As noted above, this work was motivated by Big Data Modelling of SDG (BDMSDG) (Mwitondi et al. 2020, 2018a, b) and, particularly, by the way COVID–19 has impacted our ways of life (Zambrano-Monserrate et al. 2020, Bartik et al. 2020). The complex interactions of the SDG, the magnitude and dynamics of their data attributes as well as the deep and wide socio–economic and cultural variations across the globe present both a challenge and an opportunity to the SDG project. These attributes impinge on data–driven solutions as they contribute to not only data randomness but also to variations in underlying data relationships and definitions over time, commonly known as concept drift (Zenisek et al. 2019). It is, therefore, reasonable to align the spatio–temporal variations of the impact of COVID–19 with the potential to bridge societal knowledge gaps and gain a better understanding of the challenges we face through data–driven solutions. Data variations have been extensively studied and this work draws from existing modelling techniques such as the standard variants of cross-validation (Bo et al. 2006, Xu & Goodacre 2018) and permutation feature importance (Galkin et al. 2018). The work derives from statistical models like bagging and bootstrapping, which either rely on aggregation of classifiers or sample representativeness (Mwitondi et al. 2019). The SMA algorithm’s superiority lies in its built–in mechanics for efficiently handling data randomness (Mwitondi et al. 2019, 2020).

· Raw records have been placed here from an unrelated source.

/-- The bus decoder as tests on the header's number {W, off} (30_encoding.md R77). -/
theorem decodeBus_eq (w : Bool) (off : Offset) (v : Word) (h : Nat) (hh : h = w.toNat * 2 ^ 18 + off.toNat) :
    decodeBus w off v =
      if h = 0x00000 then some .rdId
      else if h = 0x00004 then some .rdVersion
      else if h = 0x00008 then some .rdCfgTree
      else if h = 0x0000C then some .rdCfgObuf
      else if h = 0x00010 then some .rdCmd
      else if h = 0x00014 then some .rdFlags
      else if h = 0x00018 then some .rdEncStatus
      else if h = 0x0001C then some .rdEncOcnt
      else if h = 0x00020 then some .rdDecStatus
      else if h = 0x00024 then some .rdDecOcnt
      else if h = 0x00028 then some .rdDecNode
      else if h = 0x40010 then some (.wrCmd v)
      else if h = 0x40014 then some (.wrFlags v)
      else if h = 0x40000 then some (.wrId v)
      else if h = 0x40004 then some (.wrVersion v)
      else if h = 0x40008 then some (.wrCfgTree v)
      else if h = 0x4000C then some (.wrCfgObuf v)
      else if h = 0x40018 then some (.wrEncStatus v)
      else if h = 0x4001C then some (.wrEncOcnt v)
      else if h = 0x40020 then some (.wrDecStatus v)
      else if h = 0x40024 then some (.wrDecOcnt v)
      else if h = 0x40028 then some (.wrDecNode v)
      else if h / 2 ^ 12 = 0x01 ∧ h % 4 = 0 then some (.rdTree (offField 2 10 off))
      else if h / 2 ^ 12 = 0x41 ∧ h % 4 = 0 then some (.wrTree (offField 2 10 off) v)
      else if h / 2 ^ 14 = 0x02 ∧ h % 4 = 0 then some (.rdCtab (offField 6 8 off) (offField 2 4 off))
      else if h / 2 ^ 14 = 0x12 ∧ h % 4 = 0 then some (.wrCtab (offField 6 8 off) (offField 2 4 off) v)
      else if h / 2 ^ 6 = 0x0300 ∧ h % 4 = 0 then some (.rdCtabEos (offField 2 4 off))
      else if h / 2 ^ 6 = 0x1300 ∧ h % 4 = 0 then some (.wrCtabEos (offField 2 4 off) v)
      else if h / 2 ^ 16 = 0x1 ∧ h % 4 = 0 then some (.rdEobuf (offField 2 14 off))
      else if h / 2 ^ 16 = 0x5 ∧ h % 4 = 0 then some (.wrEobuf (offField 2 14 off) v)
      else if h / 2 ^ 16 = 0x2 ∧ h % 4 = 0 then some (.rdDobuf (offField 2 14 off))
      else if h / 2 ^ 16 = 0x6 ∧ h % 4 = 0 then some (.wrDobuf (offField 2 14 off) v)
      else none := by
  have t0 : (0x01000#19 : BitVec 19) = 0x01#7 ++ 0#10 ++ 0#2 := by decide
  have t1 : (0x41000#19 : BitVec 19) = 0x41#7 ++ 0#10 ++ 0#2 := by decide
  have c0 : (0x08000#19 : BitVec 19) = 0x02#5 ++ 0#12 ++ 0#2 := by decide
  have c1 : (0x48000#19 : BitVec 19) = 0x12#5 ++ 0#12 ++ 0#2 := by decide
  have s0 : (0x0C000#19 : BitVec 19) = 0x0300#13 ++ 0#4 ++ 0#2 := by decide
  have s1 : (0x4C000#19 : BitVec 19) = 0x1300#13 ++ 0#4 ++ 0#2 := by decide
  have o0 : (0x10000#19 : BitVec 19) = 1#3 ++ 0#14 ++ 0#2 := by decide
  have o1 : (0x50000#19 : BitVec 19) = 5#3 ++ 0#14 ++ 0#2 := by decide
  have d0 : (0x20000#19 : BitVec 19) = 2#3 ++ 0#14 ++ 0#2 := by decide
  have d1 : (0x60000#19 : BitVec 19) = 6#3 ++ 0#14 ++ 0#2 := by decide
  rw [← busHeader_toNat] at hh
  subst hh
  unfold decodeBus busRows registerRows windowRows
  simp only [List.cons_append, List.nil_append, find?_cons_ite, List.find?_nil, beq_iff_eq, t0, t1, c0, c1, s0, s1,
    o0, o1, d0, d1, match19, matchTree, matchCtab, matchEos, matchObuf, apply_ite (Option.map _), Option.map_some,
    Option.map_none]
  rfl

/-! ## Fields and offsets as numbers -/

theorem offField_eq (lo len : Nat) (off : Offset) : offField lo len off = off.toNat / 2 ^ lo % 2 ^ len := by
  simp [offField, BitVec.extractLsb'_toNat, Nat.shiftRight_eq_div_pow]

theorem rootField_eq (w : Word) : rootField w = w.toNat % 2 ^ 10 := by
  simp [rootField, BitVec.extractLsb'_toNat]

theorem byteField_toNat (w : Word) : (byteField w).toNat = w.toNat % 2 ^ 8 := by
  simp [byteField, BitVec.extractLsb'_toNat]

/-- Three joined fields as a number. -/
theorem append3_toNat {a b c : Nat} (x : BitVec a) (y : BitVec b) (z : BitVec c) :
    (x ++ y ++ z).toNat = (x.toNat * 2 ^ b + y.toNat) * 2 ^ c + z.toNat := by
  rw [BitVec.toNat_append, BitVec.toNat_append, ← Nat.shiftLeft_add_eq_or_of_lt z.isLt,
    ← Nat.shiftLeft_add_eq_or_of_lt y.isLt, Nat.shiftLeft_eq, Nat.shiftLeft_eq]

theorem append2_toNat {a b : Nat} (x : BitVec a) (y : BitVec b) : (x ++ y).toNat = x.toNat * 2 ^ b + y.toNat := by
  rw [BitVec.toNat_append, ← Nat.shiftLeft_add_eq_or_of_lt y.isLt, Nat.shiftLeft_eq]

theorem treeOffset_toNat (i : Nat) (h : i < 1024) : (treeOffset i).toNat = 0x01000 + 4 * i := by
  unfold treeOffset
  rw [append3_toNat]
  simp [Nat.mod_eq_of_lt h]
  omega

theorem ctabOffset_toNat (s w : Nat) (hs : s < 256) (hw : w < 16) :
    (ctabOffset s w).toNat = 0x08000 + 64 * s + 4 * w := by
  unfold ctabOffset
  rw [append2_toNat, append3_toNat]
  simp [Nat.mod_eq_of_lt hs, Nat.mod_eq_of_lt hw]
  omega

theorem ctabEosOffset_toNat (w : Nat) (hw : w < 16) : (ctabEosOffset w).toNat = 0x0C000 + 4 * w := by
  unfold ctabEosOffset
  rw [append3_toNat]
  simp [Nat.mod_eq_of_lt hw]
  omega

theorem eobufOffset_toNat (q : Nat) (h : q < 16384) : (eobufOffset q).toNat = 0x10000 + 4 * q := by
  unfold eobufOffset
  rw [append3_toNat]
  simp [Nat.mod_eq_of_lt h]
  omega

theorem dobufOffset_toNat (q : Nat) (h : q < 16384) : (dobufOffset q).toNat = 0x20000 + 4 * q := by
  unfold dobufOffset
  rw [append3_toNat]
  simp [Nat.mod_eq_of_lt h]
  omega

/-- A command word as a number. -/
theorem commandWord_toNat (op : Byte) (arg : BitVec 24) :
    (commandWord op arg).toNat = op.toNat * 2 ^ 24 + arg.toNat := append2_toNat op arg

/-! ## What each window's offsets decode to -/

/-- One test of a chain of tests that answers something: the test that answers it, or a later one. -/
theorem ite_some_cases {α : Type} {c : Prop} [Decidable c] {x y : α} {r : Option α}
    (h : (if c then some x else r) = some y) : (c ∧ y = x) ∨ r = some y := by
  by_cases hc : c
  · rw [if_pos hc] at h; exact .inl ⟨hc, (Option.some.inj h).symm⟩
  · rw [if_neg hc] at h; exact .inr h

/-- The words the command decoder accepts, and as what. -/
theorem decodeCommand_cases {w : Word} {c : Command} (h : decodeCommand w = some c) :
    (w.toNat = 0x00000000 ∧ c = .nop) ∨ (w.toNat = 0x01000000 ∧ c = .encStart) ∨
    (w.toNat / 2 ^ 8 = 0x020000 ∧ c = .encSym (byteField w)) ∨
    (w.toNat = 0x03000000 ∧ c = .encEnd) ∨ (w.toNat = 0x04000000 ∧ c = .encOclr) ∨
    (w.toNat / 2 ^ 10 = 0x044000 ∧ c = .decStart (rootField w)) ∨
    (w.toNat / 2 ^ 8 = 0x120000 ∧ c = .decByte (byteField w)) ∨
    (w.toNat = 0x13000000 ∧ c = .decEnd) ∨ (w.toNat = 0x14000000 ∧ c = .decOclr) := by
  rw [decodeCommand_eq] at h
  rcases ite_some_cases h with h' | h; · exact .inl h'
  rcases ite_some_cases h with h' | h; · exact .inr (.inl h')
  rcases ite_some_cases h with h' | h; · exact .inr (.inr (.inl h'))
  rcases ite_some_cases h with h' | h; · exact .inr (.inr (.inr (.inl h')))
  rcases ite_some_cases h with h' | h; · exact .inr (.inr (.inr (.inr (.inl h'))))
  rcases ite_some_cases h with h' | h; · exact .inr (.inr (.inr (.inr (.inr (.inl h')))))
  rcases ite_some_cases h with h' | h; · exact .inr (.inr (.inr (.inr (.inr (.inr (.inl h'))))))
  rcases ite_some_cases h with h' | h; · exact .inr (.inr (.inr (.inr (.inr (.inr (.inr (.inl h')))))))
  rcases ite_some_cases h with h' | h; · exact .inr (.inr (.inr (.inr (.inr (.inr (.inr (.inr h')))))))
  cases h
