/-- A decoder session in progress: the shape TREE holds from ROOT, the place where the cursor stands in it, the
instructions still issued, and the bytes emitted so far. -/
structure InDecSession (root place : Shape) (is : List Instr) (out : List Byte) (t : State) : Prop where
  inv : Inv t
  run : t.dec.state = .run
  pending : t.pending = is.map (fun i => .op (encode i))
  root : HoldsShape t t.dec.root.toNat root
  cur : HoldsShape t t.dec.cur.toNat place
  bytes : dobufBytes t t.dec.ocnt.toNat = out

/-- A decoder session that has met the sentinel. -/
structure DecSessionDone (is : List Instr) (out : List Byte) (t : State) : Prop where
  inv : Inv t
  done : t.dec.state = .done
  pending : t.pending = is.map (fun i => .op (encode i))
  bytes : dobufBytes t t.dec.ocnt.toNat = out

section
variable {root place place' : Shape} {is : List Instr} {out out' : List Byte} {t : State}

theorem InDecSession.ocnt (h : InDecSession root place is out t) : t.dec.ocnt.toNat = out.length := by
  rw [← h.bytes, length_dobufBytes]

/-- Taking the oldest instruction from what is issued leaves the session as it is. -/
theorem InDecSession.taken {i : Instr} (h : InDecSession root place (i :: is) out t) :
    InDecSession root place is out { t with pending := is.map (fun i => .op (encode i)) } :=
  have hblock : SameBlock t { t with pending := is.map (fun i => .op (encode i)) } := ⟨rfl, rfl, rfl, rfl⟩
  ⟨inv_congr hblock h.inv, h.run, rfl, holdsShape_sameBlock hblock h.root, holdsShape_sameBlock hblock h.cur, h.bytes⟩

/-- DEC_START begins a session from every state, with the cursor at the root. -/
theorem decSession_start {r : Nat} {s : State} (is : List Instr) (hi : Inv s) (hp : s.pending = [])
    (hr : r < s.cfg.treeNodes) (hroot : HoldsShape s r root) :
    ∃ u, step (issue (.decStart r :: is) s) = .next u ∧ InDecSession root root is [] u ∧ DecKeeps s u := by
  obtain ⟨u, hexec, hur, huc, hdec, hrest⟩ := (decStartOpensOrRaises r (issue is s) hi.legal).1 hr
  have hstep := step_issue_decStart (Nat.lt_of_lt_of_le hr hi.legal.1.2) is s
  rw [hexec, countOut_next] at hstep
  have hinv : Inv (issue (.decStart r :: is) s) := inv_congr (s := s) ⟨rfl, rfl, rfl, rfl⟩ hi
  have hshape : HoldsShape (countFree (.decStart r) (issue is s) u) r root :=
    HoldsShape_congr (by rw [hrest]; rfl) (fun _ _ => by rw [hrest]; rfl) hroot
  refine ⟨_, hstep, ⟨stepKeepsTheInvariant _ _ hinv hstep, ?_, ?_, ?_, ?_, ?_⟩, decKeeps_of_rest (s := s) hrest _⟩
  · rw [countFree_dec, hdec]
  · rw [countFree_pending, hrest, issue, hp, List.append_nil]
  · rw [countFree_dec, hur]; exact hshape
  · rw [countFree_dec, huc]; exact hshape
  · rw [countFree_dec, hdec]; rfl

/-- The bytes a command emits from DOBUF[OCNT] on come after those below OCNT. -/
theorem dobufBytes_emitted {s u : State} (hbytes : dobufBytes s s.dec.ocnt.toNat = out)
    (hlen : out.length + out'.length ≤ 65536)
    (hread : ∀ k (h : k < out'.length), u.mem.read (dobufAddr (s.dec.ocnt.toNat + k)) = some out'[k])
    (hsame : MemSameOutside (dobufAddr s.dec.ocnt.toNat) out'.length s u)
    (hcount : u.dec.ocnt = BitVec.ofNat 17 (s.dec.ocnt.toNat + out'.length)) :
    dobufBytes u u.dec.ocnt.toNat = out ++ out' := by
  have hocnt : s.dec.ocnt.toNat = out.length := by rw [← hbytes, length_dobufBytes]
  have hcount' : u.dec.ocnt.toNat = s.dec.ocnt.toNat + out'.length := by
    rw [hcount, BitVec.toNat_ofNat]
    omega
  rw [hcount', dobufBytes_append hread hsame, hbytes]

Since the onset of the COVID–19 pandemic, data visualisation tools have become increasingly common across the world. Many pre-existing dashboards like Our World in Data (Roser et al. 2018), the World Bank Group (WBGroup 2018), Johns Hopkins University Coronavirus Resource Center (CRC 2021) and the Millennium Institute (MI 2021) have developed tools for mapping the pandemic across the globe, some in near real-time. Figure 1, captured from the Johns Hopkins University COVID–19 dashboard on 7th July 2021 at 17:21 hrs, displays cases, deaths and vaccine doses administered by country as well as other data attributes via the menu items. While this kind of pattern visualisation is informative of the direction the pandemic is taking, just like the aforementioned tools, it is essentially an enhanced descriptive statistics generator. Its reliance on country–specific data accuracy leaves many unanswered questions. For instance, does it truly reflect data collection and reporting in all countries displayed? Does it provide a better understanding of the challenges we face? For answers to these and many other general questions, Zhang et al. (2014) recommend a bottom–up approach. Accuracy, completeness, consistency and other aspects of data quality have been widely studied and they remain a focal point in many fields (Cai & Zhu 2015, Zhang et al. 2017).
The advent of dashboards has prompted further thinking on how they can be used for enhancing decision making processes by increasing transparency, accountability, stakeholders’ engagement, governance and institutional arrangements Matheus et al. (2020). Our work focuses on how to complement accessible descriptive data, through dashboards or otherwise, by modelling techniques to support decision making processes. It is guided by spatio-temporal variations in gaining insights into how different societies have been impacted by the pandemic.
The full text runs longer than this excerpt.